Thankfully, under the coaxing of his firm hands, the tension in my shoulders eases, and the cloud of fear hovering around us starts to dissipate.
Okay, yeah. God. His hands feel good.
I let my head fall back and take a final deep breath, expelling all the rest of my worry at once.
“There’s my girl,” Remy remarks on a whisper, bringing a smile to my face and my neck back to upright.
And that’s all it takes to kick my heart back into an uncharacteristic rhythm.
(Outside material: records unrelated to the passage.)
/-- Machine target. -/
def roMachine (s : State) (m : Fin 4) (idx sub : Nat) : Option Nat :=
  match idx with
  -- the second channel of a pair reads the grid of the first (06 R170)
  | 0x2408 => if s.isSecond m then some (s.pm (s.gridOf m) 0x2408 sub) else none
  | 0x2410 => if sub = 0 then some (tfuStatus s m) else none
  | 0x2413 => if sub = 6 then some s.tfu[m].g else none
  | 0x2510 => if sub = 0 then some s.startM[m].state.code else none
  | 0x2511 => match sub with
    | 1 => some s.obs[m].theta.toNat | 2 => some (s32 s.obs[m].speed) | 3 => some s.obs[m].q | 4 => some s.startM[m].locateResult.toNat | _ => none
  | 0x2610 => if sub = 1 then some ((s.gl[m].up.toNat / 256) % 2 ^ 32) else none
  | 0x2611 => if 1 ≤ sub ∧ sub ≤ 51 then some s.gl[m].items[finOf 51 (sub - 1)].toNat else none
  | 0x2702 => if sub = 4 then some (neigh s.drive[m].energy 1000).toNat else none
  | 0x2704 => if sub = 4 then some (s16 (neigh (s.drive[m].heldTorque * 1000) 1024)) else none
  | 0x2710 => if sub = 0 then some (driveWord s m) else none
  | 0x6110 => if sub = 0 then some (safetyWord s false m) else none
  | 0x8210 => match sub with
    | 1 => some (shareWord s m) | 2 => some (s16 s.share[m].share) | 3 => some (s32 s.share[m].td) | _ => none
  | 0x9002 =>
    if 1 ≤ sub ∧ sub ≤ 4 then some s.cal.machines[m].gain[finOf 4 (sub - 1)]
    else if 5 ≤ sub ∧ sub ≤ 8 then some (s16 (neigh s.cal.machines[m].offset[finOf 4 (sub - 5)] 256))
    else none
  | 0x9004 => if sub = 0 then some (calWord s m) else none
  | 0x9500 => match sub with
    | 1 => some s.thermal.k[m] | 2 => some s.thermal.level[m] | 3 => some s.thermal.governing[m] | _ => none
  | _ => none

/-- Axis, profile channel, Stove and event source. -/
def roAxis (s : State) (k : Fin 6) (idx sub : Nat) : Option Nat :=
  match idx with
  | 0x5002 => match sub with
    | 1 => some (axisCode s k) | 2 => some s.axes[k].applied.toNat | 3 => some s.axes[k].mu.toNat | _ => none
  | 0x5011 => let x := axisCurrents s k; match sub with | 1 => some x.1 | 2 => some x.2.1 | 3 => some x.2.2 | _ => none
  | 0x5012 => match sub with | 1 => some (legWord s.legs[legOf k false]) | 2 => some (legWord s.legs[legOf k true]) | _ => none
  | _ => none

def roChan (s : State) (c : Fin 12) (idx sub : Nat) : Option Nat :=
  let x := s.prof[c]
  match idx with
  | 0x4000 => if sub = 1 then some (consumerCode s c) else none
  | 0x4003 => match sub with
    | 1 => some x.state.code | 2 => some x.fill | 3 => some (Channel09.whole x.pos).toNat | 4 => some (s32 x.speedUnits)
    | 5 => some x.segmentsDone.toNat | _ => none
  | 0x4004 => match sub with
    | 1 => some x.recStamp.toNat | 2 => some x.recPos.toNat | 3 => some x.recApplied.toNat | 4 => some (flag x.recValid 0) | _ => none
  | _ => none

def roStove (s : State) (i : Fin 4) (idx sub : Nat) : Option Nat :=
  match idx with
  | 0x3004 => if sub = 2 then some s.stove[i].bank.val else none
  | 0x3010 => if 1 ≤ sub ∧ sub ≤ 64 then some s.stove[i].shown[finOf 64 (sub - 1)] else none
  | 0x3011 => if 1 ≤ sub ∧ sub ≤ 64 then some (stageOutput s.stove[i].stages[finOf 64 (sub - 1)]) else none
  | _ => none

def roSource (s : State) (n : Fin 256) (idx sub : Nat) : Option Nat :=
  if idx = 0x7002 then
    match sub with
    | 1 => some (flag (sticky s n.val) 0)
    | 2 => some (flag (live s n.val) 0)
    | 3 => some (Nat.min (1000 * s.pe n.val 0x7010 1) ((s.clk - s.flue.quietAt[n]) / 200))
    | _ => none
  else none

/-- A parameter as PARAM_READ returns it: the counters and the RO values from their blocks, every other from the active
copy (03 R89); a WO parameter reads as zeros (23 R582). -/
def readParam (s : State) (kind inst idx sub : Nat) : Nat :=
  match pinfo kind idx sub with
  | none => 0
  | some p =>
    if p.acc = .wo then 0
    else match ctrValue s kind inst idx sub with
      | some v => v
      | none =>
        let ro := match kind with
          | 0 => roModule s idx sub
          | 1 => roMachine s (finOf 4 inst) idx sub
          | 2 => roAxis s (finOf 6 inst) idx sub
          | 3 => roChan s (finOf 12 inst) idx sub
          | 4 => roStove s (finOf 4 inst) idx sub
          | _ => roSource s (finOf 256 inst) idx sub
        match ro with
        | some v => lowBits (8 * p.ty.width) v
        | none => s.par kind inst idx sub

end Sys2Proof.Machine
end

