/-- TRIVET_ONLINE_TEST (16 R437, R439): once a second while in TRIPLEX. -/
def execTrivetOnlineTest (dt : Nat) (h : Fin 4) (pass : Bool) (s : State) : Host.Outcome State Fault Refusal :=
  let s := advance s dt
  let x := s.hearths[h]
  let due : Bool := match x.testAt with
    | none => true
    | some a => elapsed s a (msTicks 1000)
  done (
    if !votes x || x.mode != .triplex || !due || !s.start.bootBegun then s
    else
      let t : Fin 2 := if x.nextTest < 144 then 0 else 1
      let s := s.modHearth h (fun y => { y with testAt := some s.clk, nextTest := (y.nextTest + 1) % 288 })
      if pass then s
      else failTrivet (raise s (232 + h.val) (hearthAddr h 3 t.val (x.txn % 256))) h t (x.txn % 256))

/-! ### Split and rejoin (16 R441 to R443) -/

/-- The condition of the table under R424. -/
def maySplit (s : State) (h : Fin 4) : Bool :=
  if h = 0 then false else if h = 2 then !s.anyMachine else !s.anyMachine && !s.anyAxis

/-- HEARTH_SPLIT (16 R441, 23 R594). -/
def execHearthSplit (tr : Transport) (tag : BitVec 16) (s : State) : Host.Outcome State Fault Refusal :=
  done (onCmd s tr tag 0x0A20 (fun s c =>
    let n := field c.data 0 1
    let mode := field c.data 1 1
    let h : Fin 4 := finOf 4 n
    needState s c (decide (1 ≤ n) && decide (n ≤ 3) &&
        (s.hearths[h].mode != .triplex || !maySplit s h || s.hearths[h].splitting.isSome)) 2 (fun s =>
    if n < 1 ∨ 3 < n then reply s c stBADPARAM (elemHeader 0 0)
    else if 1 < mode then reply s c stBADPARAM (elemHeader 0 1)
    else reply (s.modHearth h (fun y => { y with splitting := some { startedAt := s.clk, test := mode == 1, debug := false } })) c stOK [])))

/-- A Hearth is in SPLIT (16 R442): 14.13 and the counter. -/
def enterSplit (s : State) (h : Fin 4) (debug : Bool) : State :=
  let s := s.modHearth h (fun y => { y with
    mode := .split, debugSplit := y.debugSplit || debug, lanes := (y.lanes.set 1 []).set 2 [] })
  let s := raise s 237 (hearthAddr h 0 0 0)
  bumpHearth s h 16 (fun y => y.splits) (fun c y => { y with splits := c }) 237 (hearthAddr h 3 0 0)

/-- Cores B and C take the state of core A, at the transaction to be voted next (16 R443). -/
def rejoined (x : Hearth) : Hearth :=
  placeCore (placeCore { x with mode := serviceMode x, debugSplit := false, log := [] } 1) 2

/-- SPLIT_COMPLETE (16 R442): not before a resynchronisation in progress has ended and every lane is empty. -/
def execSplitComplete (dt : Nat) (h : Fin 4) (s : State) : Host.Outcome State Fault Refusal :=
  let s := advance s dt
  let x := s.hearths[h]
  done (match x.splitting with
    | none => s
    | some r =>
      if x.resync.isSome || x.disagreed.isSome || x.mode == .halted || (votedLanes x).any (fun i => x.lanes[i] != []) then s
      else enterSplit (s.modHearth h (fun y => { y with splitting := none, testing := r.test })) h r.debug)

/-- HEARTH_REJOIN (16 R443, 23 R594): its reply follows the rejoin. -/
def execHearthRejoin (tr : Transport) (tag : BitVec 16) (s : State) : Host.Outcome State Fault Refusal :=
  done (onCmd s tr tag 0x0A21 (fun s c =>
    let n := field c.data 0 1
    let h : Fin 4 := finOf 4 n
    needState s c (decide (1 ≤ n) && decide (n ≤ 3) && (s.hearths[h].mode != .split || s.hearths[h].rejoining.isSome)) 1 (fun s =>
    if n < 1 ∨ 3 < n then reply s c stBADPARAM (elemHeader 0 0)
    else waitCommit (s.modHearth h (fun y => { y with
        testing := false, waitsFor := some c.id, rejoining := some { startedAt := s.clk, test := false, debug := false } })) c)))

/-- CORE_TEST_END (16 R443). -/
def execCoreTestEnd (dt : Nat) (h : Fin 4) (s : State) : Host.Outcome State Fault Refusal :=
  let s := advance s dt
  done (
    if s.hearths[h].testing ∧ s.hearths[h].mode = .split then
      s.modHearth h (fun y => { y with testing := false, rejoining := some { startedAt := s.clk, test := true, debug := false } })
    else s)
Remy is practically naked.
I’m talking bare chest, wet hair, water dripping down the firm muscles of his stomach and biceps naked. Only a single white towel around his waist stands between his penis and me and a permanent stutter.
“Y-you took a shower?”
A wry grin forms at the corner of his lips. “We might have had a little accident this morning.”
I tilt my head in confusion, trying to force my body into taking the right cues—you know, the ones that come from him talking to me, rather than the ones coming from my imagination’s rabid attempt to mock up a picture of what I’d be seeing if the towel weren’t blocking my view.
“It was a blowout kind of situation,” he explains, but despite my best efforts to stop perving, I’m still hardly listening.
Good God, the muscles. There are so many of them, and they make the perfect little obstacle course for several persistent drops of water. I don’t know if my screams left him with no time to dry off or if the water is just as desperate to lick around the perfect V muscles at his waist as I am, but I’ll be damned if I haven’t been willing every single droplet that travels that path to be the tipping point to the loosely tied knot on Remy’s towel.